-- ==== Sys2Proof/Machine/State.lean ====
section
/-! DEFINITION. Machine/State.lean: the state of the ND-360, block by block, as plain data; the refusal codes, replies
and notices of its two ports; and `State.reset`, the part right after a cold start. Where an item is "present only in" a
state, the constructor of that state carries it. Timers hold the duration they were started with, or `none` when
stopped. -/

namespace Sys2Proof.Machine

/-- A timer: `none` when stopped, otherwise the duration it was started with, in the unit of its setting. -/
abbrev Timer := Option Nat

/-- One value for each of the three heads. -/
structure PerHead (α : Type) where
  a : α
  b : α
  c : α
  deriving DecidableEq, Repr

/-- The value for head `h`. -/
def PerHead.get {α : Type} (p : PerHead α) : HeadId → α
  | .a => p.a
  | .b => p.b
  | .c => p.c

/-- The triple with the value for head `h` replaced. -/
def PerHead.set {α : Type} (p : PerHead α) (h : HeadId) (v : α) : PerHead α :=
  match h with
  | .a => { p with a := v }
  | .b => { p with b := v }
  | .c => { p with c := v }

/-- A value of each head changed in the same way. -/
def PerHead.map {α β : Type} (p : PerHead α) (f : α → β) : PerHead β := ⟨f p.a, f p.b, f p.c⟩

/-! ### Refusal codes (section 11.6) -/

/-- A refusal code: the result of a reply that is not OK, also used as a per-head outcome of HEAD_OPEN (R5). -/
inductive Refuse where
  | badFormat | paramRange | wrongPort | wrongMode | clockUnset | tableFull | duplicateTag | denomDisabled | massRange
  | badWindow | notFound | adviceLodged | logFull | refFault | tempHigh | tamper | headFault | cradleOccupied
  | channelOff | headNotClosed | timeLocked | officerUnknown | officerBusy | binEmpty | binBusy | binInUse
  | reservationsFull | notReserved | sameOfficer | supervisorRequired | hatchBusy | binsOpen | inService | doorShut
  | liftNotFault | custodyOpen | headStarting
  deriving DecidableEq, Repr, Inhabited

/-! ### Drop heads (chapter 1) -/

/-- The causes of FAULT (R22). -/
inductive HeadFaultCause where
  | flapStuck | chuteJam | gateJam | cradleLost | unexpectedCradle | outputFault
  deriving DecidableEq, Repr

/-- The head state (R1); FAULT carries its cause. -/
inductive HeadState where
  | closed | warming | ready | intake | descent | examine | discharge | hold
  | fault (cause : HeadFaultCause)
  | recover
  deriving DecidableEq, Repr

/-- The close causes (R1, R19). -/
inductive CloseCause where
  | requested | mode | tempHigh | tamper | linkLost | logFull | refFault | restart
  deriving DecidableEq, Repr

/-- Why a weighing did not settle (R39). -/
inductive UnsettledCause where
  | overrange | refFault | timeout
  deriving DecidableEq, Repr

/-- The outcome of a weighing (R12, R38, R39). -/
inductive WeighOutcome where
  | settled (mass : Nat) (negative : Bool)
  | unsettled (cause : UnsettledCause)
  deriving DecidableEq, Repr

/-- The four timings a head latches (R1). -/
structure HeadTimings where
  intake  : Nat
  descent : Nat
  ident   : Nat
  gate    : Nat
  deriving DecidableEq, Repr

/-- Whether a head has made its restart decision (R25). While it has not, the first established level of its
CRADLE_SENSE line is held once there is one, since the decision uses the first levels (R4). -/
inductive RestartDecision where
  | made
  | awaited (firstCradle : Option Bool)
  deriving DecidableEq, Repr

/-- What one head controller holds (R1). Close pending and its close cause are one item: the cause is present exactly
while the flag is set. -/
structure Head where
  state        : HeadState
  closePending : Option CloseCause
  reservation  : Bool
  beamCount    : Nat
  earlyLanding : Bool
  tags         : List Nat
  windowDone   : Bool
  weighing     : Option WeighOutcome
  restarted    : Bool
  landed       : Option Nat
  latched      : HeadTimings
  cradleRecord : Option Nat
  staging      : List Nat
  settings     : HeadSettings
  intakeTimer  : Timer
  descentTimer : Timer
  windowTimer  : Timer
  gateTimer    : Timer
  decision     : RestartDecision
  deriving DecidableEq, Repr

/-! ### Weigh unit (chapter 2) -/

/-- The mass flag of R35 beside SATURATED. -/
inductive MassFlag where
  | plain | negative | high
  deriving DecidableEq, Repr

/-- A completed reading (R34, R35). -/
structure Reading where
  average   : Int
  saturated : Bool
  clear     : Bool
  warmUp    : Bool
  unclamped : Int
  mass      : Nat
  flag      : MassFlag
  deriving DecidableEq, Repr

/-- The partial reading (R27, R34): how many codes, their sum, whether one was saturated, and whether CRADLE_SENSE has
been inactive since the start of the first conversion. -/
structure PartialReading where
  count     : Nat
  sum       : Int
  saturated : Bool
  clear     : Bool
  deriving DecidableEq, Repr

/-- A conversion in progress: whether its result is dropped (a weighing began after its start, R36), and whether
CRADLE_SENSE has been inactive since its start. -/
structure Conversion where
  dropped : Bool
  clear   : Bool
  deriving DecidableEq, Repr

/-- Who asked for a weighing (R36). -/
inductive Requester where
  | head | service
  deriving DecidableEq, Repr

/-- The weighing record (R27, R36): the latched settings, the run so far, whether the settle delay has run, and whether
a reading has completed since the start (R39). -/
structure WeighRecord where
  requester   : Requester
  interval    : Nat
  acquisition : Nat
  exponent    : Nat
  band        : Nat
  count       : Nat
  stable      : Nat
  previous    : Option Reading
  delayRun    : Bool
  anyReading  : Bool
  settleDelay   : Nat
  settleTimeout : Nat
  deriving DecidableEq, Repr

/-- The warm-up phase (R27). -/
inductive WarmPhase where
  | running | done
  deriving DecidableEq, Repr

/-- The channel state (R27), with the warm-up phase and the weighing record where they are present. -/
inductive ChannelState where
  | off
  | warming (phase : WarmPhase)
  | idle
  | weighing (w : WeighRecord)
  deriving DecidableEq, Repr

/-- One cradle channel (R27, R33). -/
structure Channel where
  state        : ChannelState
  zero         : Int
  span         : Nat
  settings     : WeighSettings
  latest       : Option Reading
  gathered     : PartialReading
  conversion   : Option Conversion
  waiting      : Bool
  refFault     : Bool
  zeroDrift    : Bool
  warmUpTimer  : Timer
  paceTimer    : Timer
  acquireTimer : Timer
  idleTimer    : Timer
  zeroTimer    : Timer
  delayTimer   : Timer
  settleTimer  : Timer
  deriving DecidableEq, Repr
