-- ==== Sys2Proof/Machine/Weigh.lean ====
section
/-! DEFINITION. Machine/Weigh.lean: the cradle channels' own operations (chapter 2), and the stopping of a calibration
step (R186), which a head entering a state brings about. -/

namespace Sys2Proof.Machine

/-- The sample interval in force: the latched one during a weighing (R28). -/
def Channel.interval (c : Channel) : Nat :=
  match c.state with
  | .weighing w => w.interval
  | _ => c.settings.sampleInterval

/-- The acquisition time in force (R28). -/
def Channel.acquisition (c : Channel) : Nat :=
  match c.state with
  | .weighing w => w.acquisition
  | _ => c.settings.acquisitionTime

/-- The oversampling exponent in force (R28). -/
def Channel.exponent (c : Channel) : Nat :=
  match c.state with
  | .weighing w => w.exponent
  | _ => c.settings.exponent

/-- Whether the channel is WARMING. -/
def Channel.isWarming (c : Channel) : Bool :=
  match c.state with
  | .warming _ => true
  | _ => false

/-- The channel of head `h` changes. -/
def updateChannel (h : HeadId) (f : Channel → Channel) (s : State) : State := s.setChannel h (f (s.channel h))

/-- A conversion starts: the pace timer is restarted, the acquisition time runs, no trigger waits (R33). -/
def Channel.startConversion (c : Channel) (cradleActive : Bool) : Channel :=
  { c with
    conversion := some ⟨false, !cradleActive⟩
    acquireTimer := some c.acquisition
    paceTimer := some c.interval
    waiting := false }

/-- A trigger starts a conversion, or waits while the acquisition time since the previous start runs (R33). -/
def Channel.trigger (c : Channel) (cradleActive : Bool) : Channel :=
  if c.acquireTimer.isSome then { c with waiting := true } else c.startConversion cradleActive

/-- CRADLE_SENSE has become active: no reading in progress can be marked clear (R34). -/
def Channel.cradleSeen (c : Channel) : Channel :=
  { c with
    conversion := c.conversion.map fun v => { v with clear := false }
    gathered := if c.gathered.count = 0 then c.gathered else { c.gathered with clear := false } }

/-- The converter is powered down: timers stopped, partial and latest readings discarded (R31, R32). -/
def Channel.powerDown (c : Channel) : Channel :=
  { Channel.fresh c.zero c.span c.settings with refFault := c.refFault, zeroDrift := c.zeroDrift }

/-- Whether a calibration step is in progress on the channel of head `h`. -/
def State.stepOn (s : State) (h : HeadId) : Bool := s.service.step.any fun st => st.head == h

/-- The idle timer runs exactly while the channel is IDLE, its head CLOSED and no calibration step in progress on it; it
starts from the full idle time when the three first hold together (R32). -/
def refreshIdle (h : HeadId) (s : State) : State :=
  updateChannel h (fun c =>
    if c.state = .idle ∧ (s.head h).state = .closed ∧ s.stepOn h = false then
      { c with idleTimer := some (c.idleTimer.getD c.settings.idleTime) }
    else { c with idleTimer := none }) s

/-- The return to IDLE after a weighing (R40). -/
def Channel.returnToIdle (c : Channel) : Channel :=
  match c.state with
  | .weighing w =>
    { c with
      state := .idle
      delayTimer := none
      settleTimer := none
      zeroTimer := some c.settings.zeroInterval
      gathered := if c.settings.exponent = w.exponent then c.gathered else .empty }
  | _ => c

/-- A weighing is abandoned: its record is dropped with no outcome and the channel returns to IDLE; in any other state
nothing changes (R41). -/
def abandonWeighing (h : HeadId) (s : State) : State :=
  refreshIdle h (updateChannel h Channel.returnToIdle s)

/-- The calibration step in progress is stopped with outcome ABORTED (R186): its weighing is abandoned, or the warm-up
it alone wanted is ended by R31. -/
def stopStep (s : State) : State :=
  match s.service.step with
  | none => s
  | some st =>
    let h := st.head
    let s := if st.phase = .weighing then abandonWeighing h s else s
    let s := notify (.calDone h st.kind.name .aborted) { s with service := { s.service with step := none } }
    let s := if st.phase = .warming ∧ (s.head h).state = .closed ∧ (s.channel h).isWarming = true then
        updateChannel h Channel.powerDown s
      else s
    refreshIdle h s

/-- A channel that is OFF is powered: the warm-up timer runs and the first conversion starts at once (R29, R33). -/
def Channel.powerUp (c : Channel) (cradleActive : Bool) : Channel :=
  { c with state := .warming .running, warmUpTimer := some c.settings.warmUpTime }.startConversion cradleActive

/-- The channel of head `h` is asked to warm up (R29): nothing new while WARMING or IDLE; a calibration weighing is
abandoned and its step told so. -/
def askWarm (h : HeadId) (s : State) : State :=
  match (s.channel h).state with
  | .off => updateChannel h (·.powerUp (s.cradle h)) s
  | .warming _ | .idle => s
  | .weighing w =>
    if w.requester = .service then
      let s := abandonWeighing h s
      if s.stepOn h then stopStep s else s
    else s

/-- The head of a WARMING channel has entered CLOSED and no calibration step is in progress on it: the warm-up is
ended (R31). -/
def endUnwantedWarmUp (h : HeadId) (s : State) : State :=
  if (s.channel h).isWarming = true ∧ s.stepOn h = false then updateChannel h Channel.powerDown s else s

/-- A zero evaluation or a warm-up capture failed: zero drift is set, with ZERO_DRIFT only where it was clear (R30,
R42). `mass` is absent for a saturated reading. -/
def zeroFailed (h : HeadId) (mass : Option Int) (s : State) : State :=
  if (s.channel h).zeroDrift then s
  else notify (.zeroDrift h mass) (updateChannel h (fun c => { c with zeroDrift := true }) s)

/-- The zero is evaluated at an expiry of the zero-interval timer (R42). -/
def evaluateZero (h : HeadId) (s : State) : State :=
  let c := s.channel h
  match c.latest with
  | none => s
  | some r =>
    if s.cradle h || c.refFault || !r.clear then s
    else if r.saturated = false ∧ r.unclamped.natAbs ≤ c.settings.zeroWindow then
      updateChannel h (fun c => { c with zero := r.average, zeroDrift := false }) s
    else zeroFailed h (if r.saturated then none else some r.unclamped) s

end Sys2Proof.Machine
end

———

== Brief ==
Determine the number of lines in the listing that contain the string "paceTimer". Write that number and nothing else.

== Exercise response ==
2